Problem requirements
Retype, exactly as they appear below, the lines between the line holding "s.ptab := by unfold modTeam; split <;> rfl" and the line holding "s.etha := by unfold modTeam; split <;> rfl", both ends included.

=== Provided data ===

/-! ### Fields after `modTeam` -/

@[simp] theorem cores_modTeam (s : State) (t : Nat) (f : Team → Team) : (modTeam s t f).cores = s.cores := by unfold modTeam; split <;> rfl
@[simp] theorem clusters_modTeam (s : State) (t : Nat) (f : Team → Team) : (modTeam s t f).clusters = s.clusters := by unfold modTeam; split <;> rfl
@[simp] theorem dies_modTeam (s : State) (t : Nat) (f : Team → Team) : (modTeam s t f).dies = s.dies := by unfold modTeam; split <;> rfl
@[simp] theorem stks_modTeam (s : State) (t : Nat) (f : Team → Team) : (modTeam s t f).stks = s.stks := by unfold modTeam; split <;> rfl
@[simp] theorem parts_modTeam (s : State) (t : Nat) (f : Team → Team) : (modTeam s t f).parts = s.parts := by unfold modTeam; split <;> rfl
@[simp] theorem launches_modTeam (s : State) (t : Nat) (f : Team → Team) : (modTeam s t f).launches = s.launches := by unfold modTeam; split <;> rfl
@[simp] theorem accepted_modTeam (s : State) (t : Nat) (f : Team → Team) : (modTeam s t f).accepted = s.accepted := by unfold modTeam; split <;> rfl
@[simp] theorem mem_modTeam (s : State) (t : Nat) (f : Team → Team) : (modTeam s t f).mem = s.mem := by unfold modTeam; split <;> rfl
@[simp] theorem metas_modTeam (s : State) (t : Nat) (f : Team → Team) : (modTeam s t f).metas = s.metas := by unfold modTeam; split <;> rfl
@[simp] theorem unc_modTeam (s : State) (t : Nat) (f : Team → Team) : (modTeam s t f).unc = s.unc := by unfold modTeam; split <;> rfl
@[simp] theorem cor_modTeam (s : State) (t : Nat) (f : Team → Team) : (modTeam s t f).cor = s.cor := by unfold modTeam; split <;> rfl
@[simp] theorem cor2_modTeam (s : State) (t : Nat) (f : Team → Team) : (modTeam s t f).cor2 = s.cor2 := by unfold modTeam; split <;> rfl
@[simp] theorem grades_modTeam (s : State) (t : Nat) (f : Team → Team) : (modTeam s t f).grades = s.grades := by unfold modTeam; split <;> rfl
@[simp] theorem hmem_modTeam (s : State) (t : Nat) (f : Team → Team) : (modTeam s t f).hmem = s.hmem := by unfold modTeam; split <;> rfl
@[simp] theorem hpoison_modTeam (s : State) (t : Nat) (f : Team → Team) : (modTeam s t f).hpoison = s.hpoison := by unfold modTeam; split <;> rfl
@[simp] theorem peers_modTeam (s : State) (t : Nat) (f : Team → Team) : (modTeam s t f).peers = s.peers := by unfold modTeam; split <;> rfl
@[simp] theorem peerDeny_modTeam (s : State) (t : Nat) (f : Team → Team) : (modTeam s t f).peerDeny = s.peerDeny := by unfold modTeam; split <;> rfl
@[simp] theorem xlc_modTeam (s : State) (t : Nat) (f : Team → Team) : (modTeam s t f).xlc = s.xlc := by unfold modTeam; split <;> rfl
@[simp] theorem ops_modTeam (s : State) (t : Nat) (f : Team → Team) : (modTeam s t f).ops = s.ops := by unfold modTeam; split <;> rfl
@[simp] theorem copies_modTeam (s : State) (t : Nat) (f : Team → Team) : (modTeam s t f).copies = s.copies := by unfold modTeam; split <;> rfl
@[simp] theorem latch_modTeam (s : State) (t : Nat) (f : Team → Team) : (modTeam s t f).latch = s.latch := by unfold modTeam; split <;> rfl
@[simp] theorem asidb_modTeam (s : State) (t : Nat) (f : Team → Team) : (modTeam s t f).asidb = s.asidb := by unfold modTeam; split <;> rfl
@[simp] theorem ptab_modTeam (s : State) (t : Nat) (f : Team → Team) : (modTeam s t f).ptab = s.ptab := by unfold modTeam; split <;> rfl
@[simp] theorem pwcap_modTeam (s : State) (t : Nat) (f : Team → Team) : (modTeam s t f).pwcap = s.pwcap := by unfold modTeam; split <;> rfl
@[simp] theorem etha_modTeam (s : State) (t : Nat) (f : Team → Team) : (modTeam s t f).etha = s.etha := by unfold modTeam; split <;> rfl
@[simp] theorem eth_modTeam (s : State) (t : Nat) (f : Team → Team) : (modTeam s t f).eth = s.eth := by unfold modTeam; split <;> rfl
@[simp] theorem links_modTeam (s : State) (t : Nat) (f : Team → Team) : (modTeam s t f).links = s.links := by unfold modTeam; split <;> rfl
@[simp] theorem presar_modTeam (s : State) (t : Nat) (f : Team → Team) : (modTeam s t f).presar = s.presar := by unfold modTeam; split <;> rfl
@[simp] theorem nextId_modTeam (s : State) (t : Nat) (f : Team → Team) : (modTeam s t f).nextId = s.nextId := by unfold modTeam; split <;> rfl
@[simp] theorem free_modTeam (s : State) (t : Nat) (f : Team → Team) : (modTeam s t f).free = s.free := by unfold modTeam; split <;> rfl
@[simp] theorem imgSide_modTeam (s : State) (t : Nat) (f : Team → Team) : (modTeam s t f).imgSide = s.imgSide := by unfold modTeam; split <;> rfl
@[simp] theorem turn_modTeam (s : State) (t : Nat) (f : Team → Team) : (modTeam s t f).turn = s.turn := by unfold modTeam; split <;> rfl
@[simp] theorem cur_modTeam (s : State) (t : Nat) (f : Team → Team) : (modTeam s t f).cur = s.cur := by unfold modTeam; split <;> rfl
@[simp] theorem agenda_modTeam (s : State) (t : Nat) (f : Team → Team) : (modTeam s t f).agenda = s.agenda := by unfold modTeam; split <;> rfl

===

Problem solution
@[simp] theorem ptab_modTeam (s : State) (t : Nat) (f : Team → Team) : (modTeam s t f).ptab = s.ptab := by unfold modTeam; split <;> rfl
@[simp] theorem pwcap_modTeam (s : State) (t : Nat) (f : Team → Team) : (modTeam s t f).pwcap = s.pwcap := by unfold modTeam; split <;> rfl
@[simp] theorem etha_modTeam (s : State) (t : Nat) (f : Team → Team) : (modTeam s t f).etha = s.etha := by unfold modTeam; split <;> rfl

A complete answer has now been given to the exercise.